Un matin, en entrant au salon de lecture du Casino, elle heurta presque Mme Berchon. Elles s’arrêtèrent net, embarrassées l’une et l’autre. Puis Henriette, bravement, tendit la main.

— Ça fait du bien de se revoir, dit l’une.

La seconde répliqua :

— C’est vrai, le hasard vous divise, mais à la première occasion on se rapproche.

Puis elles s’adressèrent des excuses mutuelles. Mme Chalmin allégua la sévérité de Robert en ce qui concernait ses relations. Henriette, à son tour, prétexta :

— Moi aussi, Adrien m’a priée de vous éviter, on racontait sur vous des choses !…

Elles soupirèrent :

— Comme on est mauvais !

L’injustice de leurs époux les indigna, elles se ligueraient contre eux.

— Écoutez, dit Henriette, nous sommes descendus à l’hôtel de Normandie. Nous y avons fait la connaissance de gens très bien, des Parisiens, M. et Mme Miroux. Nos maris s’en vont les après-midi à la pêche ou en excursion. Venez, je vous présenterai Marthe Miroux. Elle est charmante.

L’amitié des deux femmes renaquit, plus impérieuse et plus communicative. On lâcha tous ses secrets. Qu’avait-on à se cacher ? Henriette énuméra ses diverses coquetteries, intrigues inachevées qu’elle brisait toujours avant le dénouement. Lucie, pour n’être point en reste, arrangea d’une manière honnête trois ou quatre de ses aventures. Elles furent frappées de la similitude de leurs goûts. Mme Chalmin les définit ainsi :

— C’est adorable de voir la joie que vous inspirez par un mot gentil, le chagrin que cause votre maussaderie, le désir dont s’allument les yeux qui vous contemplent. Quant à moi, je ne souhaite rien de plus. Je veux bien m’amuser, je ne ferme pas la bouche à ceux qui me disent leur amour, mais c’est tout.

Cette profession de foi obtint l’entière adhésion d’Henriette. Leur vertu réciproque leur parut intacte. Elles se vouèrent une estime inébranlable.

La droiture de leurs principes étant acquise, elles purent dès lors confesser l’ardente curiosité qui les poussait vers le mystère défendu.

— Qu’y a-t-il de si différent ? s’écriait Mme Berchon. Pourtant l’impression ne doit pas changer parce qu’elle vient d’un amant au lieu de venir d’un mari ? Nos maris ont toujours été les amants d’autres femmes, et ils agissaient, je crois, avec ces femmes comme avec nous-mêmes.

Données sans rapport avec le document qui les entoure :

-- ==== Sys2Proof/Machine/Tree.lean ====
section
/-! DEFINITION. Counters, nodes, the Canopy and the ladder fetch: spec/08 and spec/09. -/

namespace Sys2Proof
namespace Machine

/-! ### Counter values (spec/08 R203, R204) -/

def ctrKind (v : Ctr) : Nat := v.toNat / 2 ^ 48
def isCount (v : Ctr) : Bool := ctrKind v ≤ 0xFD
def isZeroMark (v : Ctr) : Bool := ctrKind v = 0xFE
def isPoison (v : Ctr) : Bool := ctrKind v = 0xFF
/-- Zero: the count 0 or a zero mark. -/
def isZero (v : Ctr) : Bool := decide (v = 0) || isZeroMark v
def resume (v : Ctr) : Nat := v.toNat % 2 ^ 48

/-- next(v); for a poison mark the value a whole-line write clears it with (spec/08 R226). -/
def nextCtr (v : Ctr) : Nat := if isCount v then v.toNat + 1 else (resume v + 1) * 256

/-- mark(kind, v). -/
def mark (poison : Bool) (v : Ctr) : Ctr :=
  let r := if isCount v then v.toNat / 256 else resume v
  BitVec.ofNat 56 ((if poison then 0xFF else 0xFE) * 2 ^ 48 + r)

/-- The second test of spec/08 R205 on one ancestor counter. -/
def ancestorSpent (v : Ctr) : Bool :=
  (isCount v && decide (Config.ancestorLimit ≤ v.toNat)) || (isZeroMark v && decide (Config.ancestorLimit ≤ nextCtr v))

/-! ### Shape and placement (spec/08 R201, R210) -/

/-- Zone and line index of a line number. -/
def zoneOf (line : LineNo) : Nat := line.toNat / 2 ^ 27
def indexOf (line : LineNo) : Nat := line.toNat % 2 ^ 27

/-- Node of level `l` above line index `n` of zone `z`. -/
def nodeOf (z n l : Nat) : NodeId := ⟨z, l, n / 2 ^ (3 * l + 3)⟩
/-- Path slot at level `l` (at 9, the root, there is none). -/
def pathSlot (n l : Nat) : Nat := n / 2 ^ (3 * l) % 8

/-- Whether a node lies in the subtree of `x`, `x` itself included. -/
def under (x y : NodeId) : Bool :=
  decide (x.zone = y.zone ∧ y.level ≤ x.level ∧ y.index / 2 ^ (3 * (x.level - y.level)) = x.index)

def offLevel : Nat → Nat
  | 0 => 0 | 1 => 0x40000000 | 2 => 0x48000000 | 3 => 0x49000000 | 4 => 0x49200000 | 5 => 0x49240000
  | 6 => 0x49248000 | 7 => 0x49249000 | _ => 0x49249200

/-- The node offset o of spec/08 R208. -/
def nodeOffset (x : NodeId) : Nat := offLevel x.level / 64 + x.index
/-- Media line address of a node. -/
def Dev.nodeAddr (d : Dev) (x : NodeId) : Nat := d.frs.metaBase / 64 + x.zone * (0x50000000 / 64) + nodeOffset x

/-- The node at a media line address, of the configured zones (spec/08 R210, spec/09 R247). -/
def Dev.nodeAt (d : Dev) (a : Nat) : Option NodeId :=
  let b := d.frs.metaBase / 64
  if a < b then none else
    let z := (a - b) / (0x50000000 / 64)
    let o := (a - b) % (0x50000000 / 64)
    if d.frs.zoneLimit ≤ z then none else
      ((List.range 9).find? fun l => decide (offLevel l / 64 ≤ o ∧ o < offLevel l / 64 + 8 ^ (8 - l))).map
        fun l => ⟨z, l, o - offLevel l / 64⟩

/-! ### Nodes as bytes and their MAC (spec/08 R202, R208) -/

def Node.get (x : Node) (s : Nat) : Ctr := x.ctr.getD s 0
def Node.counterBytes (x : Node) : Bytes := (List.range 8).flatMap fun s => leBytes 7 (x.get s).toNat
def Node.line (x : Node) : Line := bytesLine (x.counterBytes ++ beBytes 8 x.mac.toNat)
def lineNode (l : Line) : Node where
  ctr := (List.range 8).map fun s => BitVec.ofNat 56 (field (lineBytes l) (7 * s) 7)
  mac := BitVec.ofNat 64 (beNat (slice (lineBytes l) 56 8))
/-- A metadata beat: bytes 64-71 are 0 (spec/02 R50). -/
def metaBeat (l : Line) : Beat := ⟨l, 0, 0⟩

def nodeMac (k : BitVec 256) (x : NodeId) (ctr : List Ctr) (parent : Ctr) : BitVec 64 :=
  let iv := 2 * 2 ^ 94 + x.zone * 2 ^ 81 + nodeOffset x * 2 ^ 56 + parent.toNat
  (gcmTag k (beBytes 12 iv) (Node.counterBytes ⟨ctr, 0⟩) []).extractLsb' 64 64
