-- ==== Sys2Proof/Machine/Window.lean ====
section
/-! DEFINITION. Link windows, admission, parking and completion: the fabric side of the request path
(spec/02 R37-R47, spec/04 R103-R109, R119-R126). -/

namespace Sys2Proof
namespace Machine

def Dev.session (d : Dev) (g : Nat) : Session := d.fab.sessions.get g
def Dev.updSession (d : Dev) (g : Nat) (f : Session → Session) : Dev :=
  { d with fab.sessions := d.fab.sessions.upd g f }
/-- Session number across all ports (spec/02 R36). -/
def sessOf (p s : Nat) : Nat := 32 * p + s
/-- Session key register: direction 0 receive, 1 transmit (spec/13, I/O commands). -/
def regIndex (g dir k : Nat) : Nat := 4 * g + 2 * dir + k
/-- A session key register's key; one that is being destroyed gives none to a pass that begins (spec/07 R174). -/
def Dev.regKey (d : Dev) (r : Nat) : Option (BitVec 256) :=
  if d.key.destroys.any fun x => x.target == .reg r then none else d.key.regs.get r
def Dev.sessKey (d : Dev) (g dir k : Nat) : Option (BitVec 256) := d.regKey (regIndex g dir k)

/-- What a window's lane computes its tag with (spec/07 R186). -/
def tagKey (k : BitVec 256) (iv : BitVec 96) : TagKey := ⟨hashKey k, tagMask k iv⟩

/-- The next ACTIVE lane in rotation, window lane of a new window (spec/07 R186); lane 0 where none is ACTIVE (DESIGN CHOICE, log
133). -/
def Dev.windowLane (d : Dev) : Nat × Dev :=
  let act := (List.range Config.lanes).filter fun i => (d.lan.lanes.get i).st == .active
  match (act.find? fun i => decide (d.fab.laneRot ≤ i)).orElse fun _ => act.head? with
  | some i => (i, { d with fab.laneRot := i + 1 })
  | none => (0, d)

/-! ### Driving WCHK and RTAG -/

def pumpWchk : Nat → Nat → Dev → Dev
  | 0, _, d => d
  | fuel + 1, p, d =>
    let x := d.port p
    match x.wchkq with
    | [] => d
    | (s, r) :: q =>
      if x.wchk = 0 || !d.up (domFrx p) then d
      else pumpWchk fuel p ((d.setPort p { x with wchkq := q, wchk := x.wchk - 1 }).emit (.wchk p s r))

def pumpRtag : Nat → Nat → Dev → Dev
  | 0, _, d => d
  | fuel + 1, p, d =>
    let x := d.port p
    match x.rtagq with
    | [] => d
    | (s, t) :: q =>
      if x.rtag = 0 || !d.up (domFtx p) then d
      else pumpRtag fuel p ((d.setPort p { x with rtagq := q, rtag := x.rtag - 1 }).emit (.rtag p s t))

def Dev.sendWchk (d : Dev) (g : Nat) (r : WResult) : Dev :=
  let p := g / 32
  let e := d.setPort p { d.port p with wchkq := (d.port p).wchkq ++ [(g % 32, r)] }
  pumpWchk ((e.port p).wchkq.length) p e
def Dev.sendRtag (d : Dev) (g : Nat) (t : BitVec 96) : Dev :=
  let p := g / 32
  let e := d.setPort p { d.port p with rtagq := (d.port p).rtagq ++ [(g % 32, t)] }
  pumpRtag ((e.port p).rtagq.length) p e

/-! ### Gate arrival and refusal (spec/04 R103, R107, R109) -/

/-- An access takes the next place at the line gate. -/
def Dev.arrive (d : Dev) (id : Nat) : Dev :=
  (d.updAcc id fun a => { a with stage := .gated, place := some d.seq }).bump

/-- An access that a failed window or a failed payload touches: one that is parked goes on to its release, one that timed
out ends as it must, any other completes LINK_ERROR (spec/04 R107, spec/05 R140). -/
def Dev.windowLost (d : Dev) (a : Access) : Dev :=
  match a.stage with
  | .parked | .received => d
  | .expired => d.outcome a.id .accessError
  | _ => d.outcome a.id .linkError

/-- An admitted write arrives once it is bound (skid) or its window has passed. -/
def Dev.tryArrive (d : Dev) (id : Nat) : Dev :=
  match d.acc id with
  | none => d
  | some a =>
    if a.stage != .unbound then d else
      match a.win with
      | .none => d
      | .waiting _ => if a.skid then d.arrive id else d
      | .passed => d.arrive id
      | .failed => d.outcome id .linkError

/-- A request is refused; a write completes once its window's result is known. -/
def Dev.refuse (d : Dev) (id : Nat) : Dev :=
  match d.acc id with
  | none => d
  | some a =>
    if !a.isWrite then d.outcome id .accessError else
      match a.win with
      | .passed => d.outcome id .accessError
      | .failed => d.outcome id .linkError
      | _ => d.updAcc id fun a => { a with stage := .refused }

/-! ### Results of write windows (spec/02 R43-R45) -/

/-- What a window's result does to one of its writes. -/
def Dev.windowWrite (r : WResult) (id : Nat) (d : Dev) : Dev :=
  match d.acc id with
  | none => d
  | some a =>
    if r = .pass then
      let d := d.updAcc id fun a => { a with win := .passed }
      if a.stage = .refused || a.stage = .expired then d.outcome id .accessError else d.tryArrive id
    else (d.updAcc id fun a => { a with win := .failed }).windowLost a

/-- The effect of a window's result, its WCHK included. -/
def Dev.deliver (d : Dev) (g : Nat) (w : WWin) (r : WResult) : Dev :=
  let d := d.sendWchk g r
  let d := match r with
    | .tagFail => (d.updSession g fun s => { s with rxFailed := true }).raise bFab g
    | .format => (d.updSession g fun s => { s with rxFailed := true }).raise bFab (256 + g)
    | _ => d
  forAll w.members (Dev.windowWrite r) d

/-- Deliver results that no longer wait for an earlier window's (spec/02 R43: WCHK in the order of opening). -/
def Dev.flushForced : Nat → Nat → Dev → Dev
  | 0, _, d => d
  | fuel + 1, g, d =>
    match (d.session g).wdone with
    | w :: r =>
      match w.forced with
      | some x => Dev.flushForced fuel g ((d.updSession g fun s => { s with wdone := r }).deliver g w x)
      | none => d
    | [] => d

/-- The open window ends with a result. -/
def Dev.endWindow (d : Dev) (g : Nat) (r : WResult) : Dev :=
  match (d.session g).wwin with
  | none => d
  | some w =>
    let e := d.updSession g fun s => { s with wwin := none, wdone := s.wdone ++ [{ w with forced := some r }] }
    Dev.flushForced (e.session g).wdone.length g e

/-- A FORMAT error on WLPC (spec/02 R43, R45). -/
def Dev.formatWrite (d : Dev) (g : Nat) : Dev :=
  if (d.session g).wwin.isSome then d.endWindow g .format
  else (d.updSession g fun s => { s with rxFailed := true }).raise bFab (256 + g)

/-- The open window leaves "open" once it is complete. -/
def Dev.checkComplete (d : Dev) (g : Nat) : Dev :=
  match (d.session g).wwin with
  | none => d
  | some w =>
    if w.members.length = w.count ∧ w.aad.length = w.aadn * w.count ∧ w.tag.isSome then
      d.updSession g fun s => { s with wwin := none, wdone := s.wdone ++ [w] }
    else d

/-- A paired payload is taken into its session's window; the request may have completed by then. -/
def Dev.takePayload (d : Dev) (id g : Nat) (data : Line) : Dev :=
  let bad := (d.updAcc id fun a => { a with win := .failed }).formatWrite g
  let lost := match d.acc id with | some a => bad.windowLost a | none => bad
  match (d.session g).wwin with
  | none => lost
  | some w =>
    if w.count ≤ w.members.length then lost else
      let e := d.updSession g fun s => { s with wwin := some { w with members := w.members ++ [id], cts := w.cts ++ [data] } }
      let e := e.updAcc id fun a => { a with win := .waiting w.id, skid := w.skid, winK := w.k, winIv := w.iv,
                                             winPos := w.members.length, winKey := d.sessKey g 0 w.k }
      (e.tryArrive id).checkComplete g

/-- Pair payloads with write requests, in order (spec/02 R37). -/
def pairPort : Nat → Nat → Dev → Dev
  | 0, _, d => d
  | fuel + 1, p, d =>
    let x := d.port p
    match x.reqs, x.wdats with
    | (id, g) :: rs, (data, mask) :: ws =>
      let e := d.setPort p { x with reqs := rs, wdats := ws }
      let e := e.updAcc id fun a => { a with paired := true, data := data, mask := mask }
      pairPort fuel p ((e.takePayload id g data).giveCredits p 0 1 0 0)
    | _, _ => d

def Dev.pair (d : Dev) (p : Nat) : Dev := pairPort ((d.port p).wdats.length) p d

/-! ### Admission (spec/04 R103-R105) -/

/-- What the checks of spec/04 R104 decide. -/
inductive Verdict where
  | pass (kslot : BitVec 16) (region : Nat) (mode : Mode)
  | refuse
  /-- A miss on a stream, a hit that does not allow the port. -/
  | miss
  | portMiss (hit : SEntry)
  deriving DecidableEq, Repr

/-- The lookups of one request and what they leave behind: AGE, cleared slots, raised sources. -/
def Dev.lookups (d : Dev) (sid kid : BitVec 16) (line : LineNo) (chk : List Chk) :
    Dev × Option SEntry × Option (Nat × RegionCfg) :=
  let s := d.activeSet
  let d := d.slotErrors s ((d.stlSet s).compares sid kid) chk
  let st := match d.findStream s sid kid with
    | none => (d, none)
    | some (i, e) =>
      let e0 := { e with age := 0 }
      (d.putSlot s i (some e0), some e0)
  let r := st.1.regionLookup line chk
  (r.1, st.2, r.2)

/-- Checks 2 to 6 in order. -/
def Dev.judgeKeys (d : Dev) (p : Nat) (kid : BitVec 16) (hit : Option SEntry)
    (reg : Option (Nat × RegionCfg)) : Verdict :=
  match hit with
  | none => .miss
  | some e =>
    if !e.ports.getLsbD p then .portMiss e else
      match reg with
      | none => .refuse
      | some (i, r) =>
        if kid.toNat < r.kidLo.toNat || r.kidHi.toNat < kid.toNat then .refuse
        else if !d.keyCheck i e.kslot then .refuse
        else .pass e.kslot i r.mode

/-- What checks 2 to 6 let through meets check 7, which reads the zone's state. -/
def Verdict.zoned : Verdict → Bool
  | .pass _ _ m => m == .full
  | _ => false

/-- Checks 2 to 7 in order. -/
def Dev.judge (d : Dev) (p : Nat) (kid : BitVec 16) (line : LineNo) (hit : Option SEntry)
    (reg : Option (Nat × RegionCfg)) : Verdict :=
  let v := d.judgeKeys p kid hit reg
  if v.zoned && (d.zone (zoneOf line)).st != .online then .refuse else v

Et Lucie, dominée par le rôle qu’elle jouait, répondait d’un air songeur :

— N’importe, ma chère, il y a bien une différence, sans cela pourquoi tant de femmes seraient-elles coupables ?

Elle consultèrent Marthe Miroux. D’un air distrait, elle soupira :

— Ah ! mon Dieu, si vous saviez comme ça m’est égal !

Elle avait des sourcils noirs qui se rejoignaient en une seule ligne épaisse, des yeux sévères et, tranchant, sur la pâleur livide de la peau, une bouche trop rouge, comme peinte au sang.

Elle parlait peu. Selon Mme Berchon, elle devait avoir quelque peine secrète. De vagues plaintes formulées de part et d’autre et la froideur visible de leurs relations, laissaient supposer un désaccord profond entre elle et son mari.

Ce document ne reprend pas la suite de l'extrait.